Are these are the kinds of freedoms that Dubya Bush said the "terr'ists" hate, the kinds that should be defended by toppling governments who don't like you - by force?
A decade after 9/11, Moore must feel vindicated. He'd been, at least, right about the Iraq war. But I find the closing anecdote in that Guardian extract a bit incredible.
As I do this over-the-top blurb on the book on the web site:
Moore is his own meta-Forrest Gump, at one moment he's an 11-year-old boy stuck on a Senate elevator with Bobby Kennedy, and the next moment he's inside the Bitburg cemetery with a dazed and confused Ronald Reagan. Changing planes in Vienna, he escapes death at the hands of the terrorist Abu Nidal.
In search one day for a bag of potato chips, he ends up eliminating racial discrimination in private clubs across America. He founded his first underground newspaper in the fourth grade. He refused to be on the CBS Evening News with Walter Kronkite at 16. And he became the youngest elected official in the country at age 18 by enlisting an "army of local stoners" as his campaign staff.

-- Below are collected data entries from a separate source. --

/-- FP32 minimumNumber or maximumNumber (R171): the number beside a NaN, -0 below +0. -/
def fext32 (fz max : Bool) (a b : Nat) : Nat :=
  let f := Fmt.fp32
  let x := f.value fz a
  let y := f.value fz b
  let out (v : FV) : Nat := (f.pack 0 false fz v).1
  if x.isNan then out y
  else if y.isNan then out x
  else
    let c := x.cmp y
    let aFirst : Bool := if c = 0 then x.neg != max else decide (c < 0) != max
    if aFirst then out x else out y

/-- A number of `w` bits as a signed integer. -/
def signedOf (w v : Nat) : Int := if v < 2 ^ (w - 1) then (v : Int) else (v : Int) - 2 ^ w

/-- The new value stored by an operation at a width of `w` bits (Table 7.6). -/
def amoNew (op : AmoOp) (fz : Bool) (w old y : Nat) : Nat :=
  match op with
  | .swap => y
  | .add => (old + y) % 2 ^ w
  | .and => old &&& y
  | .or => old ||| y
  | .xor => old ^^^ y
  | .min => if signedOf w y < signedOf w old then y else old
  | .max => if signedOf w old < signedOf w y then y else old
  | .minu => min old y
  | .maxu => max old y
  | .fadd => fadd32 fz old y
  | .fmin => fext32 fz false old y
  | .fmax => fext32 fz true old y

/-! ### Reaching memory (R168) -/

/-- Where an access reaches, once translated: an address and a kind of memory, a trap, or nothing yet, each with the state
that the walk left, and the walk's time where the sequencer has not taken it. -/
inductive Reach where
  | ok (s : State) (pa kind : Nat)
  | trap (s : State) (time : Nat) (t : Trap)
  | wait (s : State) (time : Nat)

/-- The translation trap of an access (R168): LOAD_FAULT for reads, STORE_FAULT for what writes. -/
def xlatTrap (load : Bool) (ea : Int) (x : XFault) : Trap :=
  { Trap.at (if load then .loadFault else .storeFault) (BitVec.ofInt 64 ea) with x := some x }

/-- The page of a physical address holds writes (14 R369). -/
def State.locked (s : State) (pa : Nat) : Bool := (s.dram.locks.get none (pa / 2 ^ 12)).isSome

/-- What a walk for the executing sequencer leaves in a state: the times of the lines that it read, what the TLBs and
walk caches keep, and the sequencer's program time (14 R364). -/
def State.walked (s s' : State) (t : Nat) : State :=
  let s : State := { s with dram := s'.dram, xlat := s'.xlat, cores := s'.cores }
  s.setSq (s.sq.receive ⟨t, []⟩)

/-- The translation of an access of the executing sequencer at an exact address, then its alignment (R168). Its walk may
raise the sequencer's program time, also where it ends in a fault or a page not loaded yet (14 R364).
DEDUCED, safe: log 24. -/
def State.reachXlat (s : State) (load : Bool) (acc : Access) (ea : Int) (n : Nat) : Reach :=
  if ea < 0 ∨ 2 ^ 57 ≤ ea then .trap s 0 (xlatTrap load ea ⟨false, 7, acc, 3⟩)
  else match s.translate ⟨s.me.guest, s.who.core, s.sq.pts⟩ ea.toNat acc with
    | (s', t, .fault x) => .trap s' t (xlatTrap load ea x)
    | (s', t, .lazy _) => .wait s' t
    | (s', t, .ok pa kind) =>
      if ea.toNat % n ≠ 0 then .trap s' t (Trap.plain .align) else .ok (s.walked s' t) pa kind

/-- A host address must lie in an outbound window of the guest's function (22 R423), a peer address in the partition's
window. DEDUCED, unsafe: log 25. -/
def State.reachWindow (_s : State) (load : Bool) (acc : Access) (ea : Int) (n : Nat) : Reach → Reach
  | .ok s pa 0 => .ok s pa 0
  | .ok s pa 1 => if s.outwinOk s.me.guest pa n then .ok s pa 1 else .trap s s.sq.pts (xlatTrap load ea ⟨true, 7, acc, 1⟩)
  | .ok s pa _ => match s.peerAddr s.me.part pa n with
    | some a => .ok s a 2
    | none => .trap s s.sq.pts (xlatTrap load ea ⟨true, 7, acc, 1⟩)
  | r => r

/-- What follows a walk, where it ends in a trap or in a wait: the walk has happened (14 R364). -/
def Result.afterWalk (s : State) : Result → Result
  | .trap x => .trapLeaves (fun z => z.walked s s.sq.pts) x
  | .wait => .enlist fun z => z.walked s s.sq.pts
  | r => r

/-- An access of the executing sequencer: the result of what it does where it reaches memory. No memory may be fitted at
an address in device memory (01 R15). DEDUCED, safe: log 19. -/
def Reach.run (r : Reach) (k : State → Nat → Nat → Result) : Result :=
  match r with
  | .ok s pa kind => if kind = 0 && !fitted pa then .fault .noDeviceMemory else (k s pa kind).afterWalk s
  | .trap s t x => .trapLeaves (fun z => z.walked s t) x
  | .wait s t => .enlist fun z => z.walked s t

/-- An access of the executing sequencer at an exact address (R168). -/
def State.reach (s : State) (load : Bool) (acc : Access) (ea : Int) (n : Nat) (k : State → Nat → Nat → Result) : Result :=
  (s.reachWindow load acc ea n (s.reachXlat load acc ea n)).run k

/-- The releases that a read of some bytes of device memory reads from. -/
def Dram.relOf (d : Dram) (pa n : Nat) : Know := relRead d.rel pa n

/-- What a load got: the state after it, the value, and the releases it read from. -/
structure Loaded where
  s : State
  v : Nat
  rel : Know

/-- Lines that a lease cache of 128 KiB holds (01 R13). -/
def leaseLines : Nat := 1024

/-- A lease cache with room for a line: a full one gives up another line, which is a free choice.
DESIGN CHOICE, safe: log 100. -/
def leaseRoom (free line : Nat) (l : Tbl Copy) : Tbl Copy :=
  if l.length < leaseLines || (l.find line).isSome then l
  else match l[Config.freeNat free % l.length]? with
    | some e => l.del e.1
    | none => l

/-- A load of device memory served at home (R148); `fill` places a leased copy in the core's cache.
DEDUCED, safe: log 8. -/
def State.homeLoad (s : State) (pa n : Nat) (fill : Bool) : Loaded :=
  let len := s.leaseLen s.me.guest pa
  let (d, t) := (s.home s.me.part pa).homeLoad s.sq.pts len pa
  let s := { s with dram := d }
  let s := s.setSq { s.sq with pts := t }
  let s := if fill && len != 0 then
      let c := s.core s.who.core
      let l := d.line pa
      let rel := (d.rel.filter fun e => e.1 / 128 = pa / 128).map fun e => (e.1 % 128, e.2)
      s.setCore s.who.core
        { c with lease := (leaseRoom s.free (pa / 128) c.lease).ins (pa / 128) ⟨l.wts, l.rts, d.lineBytes pa, rel, c.cycle⟩ }
    else s
  ⟨s, d.bytes.num pa n, d.relOf pa n⟩

/-- A load of device memory (R148, R149): by the lease cache while its copy covers the program time, was
filled less than 4,096 core cycles ago, and the guest has cache ways at the line's home (R150), and at home otherwise.
DEDUCED, safe: log 8. -/
def State.plainLoad (s : State) (pa n : Nat) : Loaded :=
  match (s.core s.who.core).lease.find (pa / 128) with
  | some c =>
    if s.sq.pts ≤ c.rts ∧ (s.core s.who.core).cycle < c.filled + 4096 ∧ s.leaseLen s.me.guest pa ≠ 0 then
      ⟨s.setSq { s.sq with pts := max s.sq.pts c.wts }, c.bytes.num (pa % 128) n, relRead c.rel (pa % 128) n⟩
    else s.homeLoad pa n true
  | none => s.homeLoad pa n true

/-- A load of host or peer memory (R160). -/
def State.outerLoad (s : State) (kind pa n : Nat) : Loaded :=
  let (o, p) := if kind = 1 then (s.host, Place.host) else (s.peer, Place.peer)
  ⟨s.fresh, leNat (o.load s.sq.know p s.who.core s.who.slot s.free pa n), relRead o.rel pa n⟩

/-- A store of the executing sequencer to device memory (R148); it carries the release of an earlier
FENCE E (Table 7.3) and those given. -/
def State.homeStore (s : State) (pa : Nat) (bs : List Byte) (rel : Know) (chain : Bool) : State :=
  let q := s.sq
  let (d, t) := (s.home s.me.part pa).write q.pts pa bs (Know.union rel q.fence) chain
  let s := ({ s with dram := d } : State).noteCounters
  s.setSq { s.sq with pts := t, fence := [] }

/-- A load's releases kept for a later FENCE A (R175). -/
def State.sawReleases (s : State) (k : Know) : State := s.setSq { s.sq with seen := Know.union s.sq.seen k }

/-- A load's releases acquired at a scope (R159, R160). -/
def State.acquire (s : State) (k : Know) (m : Members) : State :=
  s.setSq { s.sq with know := Know.union s.sq.know (k.acquire m), seen := Know.union s.sq.seen k }

/-- Bytes of an access width. -/
def widthBytes (w : BitVec 2) : Nat := 2 ^ w.toNat

/-- The members of the scope that an instruction names, captured at issue (R165). -/
def State.myScope (s : State) (n : BitVec 4) : Members := s.scopeMembers s.who.core s.who.slot n.toNat

/-! ### LD and ST (R169) -/

/-- LD. DEDUCED, unsafe: log 6. -/
def execLd (cm : Common) (d a : Spec) (size : BitVec 2) (sx : Bool) (off : BitVec 22) (s : State) : Out :=
  let n := widthBytes size
  issue { opc := 0x60, cm := cm, wf := (Instr.ld cm d a size sx off).wellFormed, srcs := [a], dst := some d, cls := 1 }
    (fun s w _ =>
      s.reach true .read (effAddr (w.getD 0 0) (off22 off)) n fun s pa kind =>
        if kind = 0 && s.dram.badIn pa n then .trap (Trap.plain .eccUncorr)
        else
          let l := if kind = 0 then s.plainLoad pa n else s.outerLoad kind pa n
          let r := if sx then sext64 (8 * n) l.v else BitVec.ofNat 64 l.v
          .ok { s := l.s.sawReleases l.rel, eff := Spec.write s.who.y d r }) s

/-- ACCESS, which reports the address and a write (R169, R170, R346); it is no fault of a walk. -/
def accessTrap (ea : Int) : Trap := { Trap.at .access (BitVec.ofInt 64 ea) with x := some ⟨false, 7, .write, 0⟩ }

/-- A store of device memory only: an ACCESS trap for host and peer memory, whatever their windows, and a wait while the
page's lock holds writes (R153, R169, R170). DEDUCED, safe: log 24. -/
def storeReach (s : State) (ea : Int) (n : Nat) (k : State → Nat → Result) : Result :=
  (s.reachXlat false .write ea n).run fun s pa kind =>
    if kind ≠ 0 then .trap (accessTrap ea)
    else if s.locked pa then .wait
    else if n < 8 && s.dram.badIn pa n then .trap (Trap.plain .eccUncorr)
    else k s pa

/-- ST. DEDUCED, unsafe: log 6. -/
def execSt (cm : Common) (d a : Spec) (size : BitVec 2) (off : BitVec 22) (s : State) : Out :=
  let n := widthBytes size
  issue { opc := 0x61, cm := cm, wf := (Instr.st cm d a size off).wellFormed, srcs := [a, d], cls := 1, store := true }
    (fun s w _ =>
      storeReach s (effAddr (w.getD 0 0) (off22 off)) n fun s pa =>
        .ok { s := s.homeStore pa (leBytes n (w.getD 1 0).toNat) [] false }) s

/-! ### LDA and STL (R170) -/

/-- A stale scope entry (R166). -/
def State.staleTrap (s : State) (scope : BitVec 4) : Bool := s.me.stale scope.toNat

/-- LDA: served at home, acquiring at its scope. -/
def execLda (cm : Common) (d a : Spec) (scope : BitVec 4) (width : BitVec 2) (s : State) : Out :=
  let n := widthBytes width
  issue { opc := 0x62, cm := cm, wf := (Instr.lda cm d a scope width).wellFormed, srcs := [a], dst := some d, cls := 1 }
    (fun s w _ =>
      if s.staleTrap scope then .trap (Trap.plain .staleScope) else
      s.reach true .read (effAddr (w.getD 0 0) 0) n fun s pa kind =>
        if kind = 0 && s.dram.badIn pa n then .trap (Trap.plain .eccUncorr)
        else
          let l := if kind = 0 then s.homeLoad pa n false else s.outerLoad kind pa n
          .ok { s := l.s.acquire l.rel (s.myScope scope), eff := Spec.write s.who.y d (BitVec.ofNat 64 l.v) }) s

/-- An issued store of the sequencer has not retired. -/
def State.storesOut (s : State) : Bool := s.sq.inflight.any (·.store)

/-- STL: after every earlier store, releasing at its scope. -/
def execStl (cm : Common) (a b : Spec) (scope : BitVec 4) (width : BitVec 2) (s : State) : Out :=
  let n := widthBytes width
  issue { opc := 0x63, cm := cm, wf := (Instr.stl cm a b scope width).wellFormed, srcs := [a, b], cls := 1,
          store := true, hold := s.storesOut }
    (fun s w _ =>
      if s.staleTrap scope then .trap (Trap.plain .staleScope) else
      storeReach s (effAddr (w.getD 0 0) 0) n fun s pa =>
        .ok { s := s.homeStore pa (leBytes n (w.getD 1 0).toNat) (s.sq.know.release (s.myScope scope)) false }) s

/-! ### AMO, CAS and RED (R171 to R173) -/

/-- Host memory takes FetchAdd, Swap and CAS at 32 and 64 bits (R173). -/
def hostAtomic (op : Option AmoOp) (width : BitVec 2) : Bool :=
  decide (2 ≤ width.toNat) && (op == none || op == some .add || op == some .swap)

/-- One atomic access (R173): the old value and the state after it. `new` gives the value stored, or none
where a comparison fails. -/
def atomicAccess (s : State) (ea : Int) (scope : BitVec 4) (op : Option AmoOp) (width : BitVec 2)
    (new : Nat → Option Nat) (k : State → Nat → Know → Result) : Result :=
  let n := widthBytes width
  if s.staleTrap scope then .trap (Trap.plain .staleScope) else
  s.reach false .atomic ea n fun s pa kind =>
    let m := s.myScope scope
    let rels := Know.union (s.sq.know.release m) s.sq.fence
    if kind = 0 then
      if s.dram.badIn pa n then .trap (Trap.plain .eccUncorr)
      else if s.locked pa then .wait
      else
        let old := s.dram.bytes.num pa n
        let rel := s.dram.relOf pa n
        match new old with
        | none => k (s.homeLoad pa n false).s old rel
        | some v => k (s.homeStore pa (leBytes n v) (s.sq.know.release m) true) old rel
    else if kind = 1 then
      if !m.host || !hostAtomic op width then .trap (Trap.plain .amoFault)
      else
        let old := s.host.bytes.num pa n
        let rel := relRead s.host.rel pa n
        match new old with
        | none => k s old rel
        | some v =>
          k (({ s with host := s.host.atomic pa (leBytes n v) rels } : State).setSq { s.sq with fence := [] }) old rel
    else if !m.peer then .trap (Trap.plain .amoFault)
    else
      let old := s.peer.bytes.num pa n
      let rel := relRead s.peer.rel pa n
      match new old with
      | none => k s old rel
      | some v =>
        k (({ s with peer := s.peer.atomic pa (leBytes n v) rels } : State).setSq { s.sq with fence := [] }) old rel

/-- AMO. -/
def execAmo (cm : Common) (d a b : Spec) (scope : BitVec 4) (op : AmoOp) (width : BitVec 2) (s : State) : Out :=
  issue { opc := 0x64, cm := cm, wf := (Instr.amo cm d a b scope op width).wellFormed, srcs := [a, b], dst := some d,
          cls := 1, reads := [.sr 2] }
    (fun s w _ =>
      let bits := 8 * widthBytes width
      let y := (w.getD 1 0).toNat % 2 ^ bits
      let fz := s.me.fzOn
      atomicAccess s (effAddr (w.getD 0 0) 0) scope (some op) width (fun old => some (amoNew op fz bits old y))
        fun s old rel =>
          .ok { s := s.acquire rel (s.myScope scope), eff := Spec.write s.who.y d (BitVec.ofNat 64 old) }) s

/-- CAS: d holds the expected value and takes the result. -/
def execCas (cm : Common) (d : BitVec 5) (a b : Spec) (scope : BitVec 4) (width : BitVec 2) (s : State) : Out :=
  issue { opc := 0x65, cm := cm, wf := (Instr.cas cm d a b scope width).wellFormed, srcs := [a, b],
          dst := some (.s d), cls := 1 }
    (fun s w _ =>
      let bits := 8 * widthBytes width
      let y := (w.getD 1 0).toNat % 2 ^ bits
      let e := (s.sq.reg d.toNat).toNat % 2 ^ bits
      atomicAccess s (effAddr (w.getD 0 0) 0) scope none width (fun old => if old = e then some y else none)
        fun s old rel =>
          .ok { s := s.acquire rel (s.myScope scope), eff := Spec.write s.who.y (.s d) (BitVec.ofNat 64 old) }) s

/-- RED: no result; it releases, and retires as ST does. -/
def execRed (cm : Common) (a b : Spec) (scope : BitVec 4) (op : AmoOp) (width : BitVec 2) (s : State) : Out :=
  issue { opc := 0x66, cm := cm, wf := (Instr.red cm a b scope op width).wellFormed, srcs := [a, b], cls := 1,
          store := true, reads := [.sr 2] }
    (fun s w _ =>
      let bits := 8 * widthBytes width
      let y := (w.getD 1 0).toNat % 2 ^ bits
      let fz := s.me.fzOn
      atomicAccess s (effAddr (w.getD 0 0) 0) scope (some op) width (fun old => some (amoNew op fz bits old y))
        fun s _ _ => .ok { s := s }) s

All of this makes for great fiction — but every one of these stories is true and from the life of one Michael Moore who became an iconic voice for progressives everywhere. But before Michael Moore became the Oscar-winning filmmaker and all-round thorn-in-the-side of corporate and rightwing America, he was the guy who had an uncanny knack for just showing up where history was being made.
Trouble, says Moore, is coming to you on 13 September. I might keep an eye out for it. With button-pushers like him, however, I'd do the pinch-of-salt thing because what he dishes out can be hard to swallow.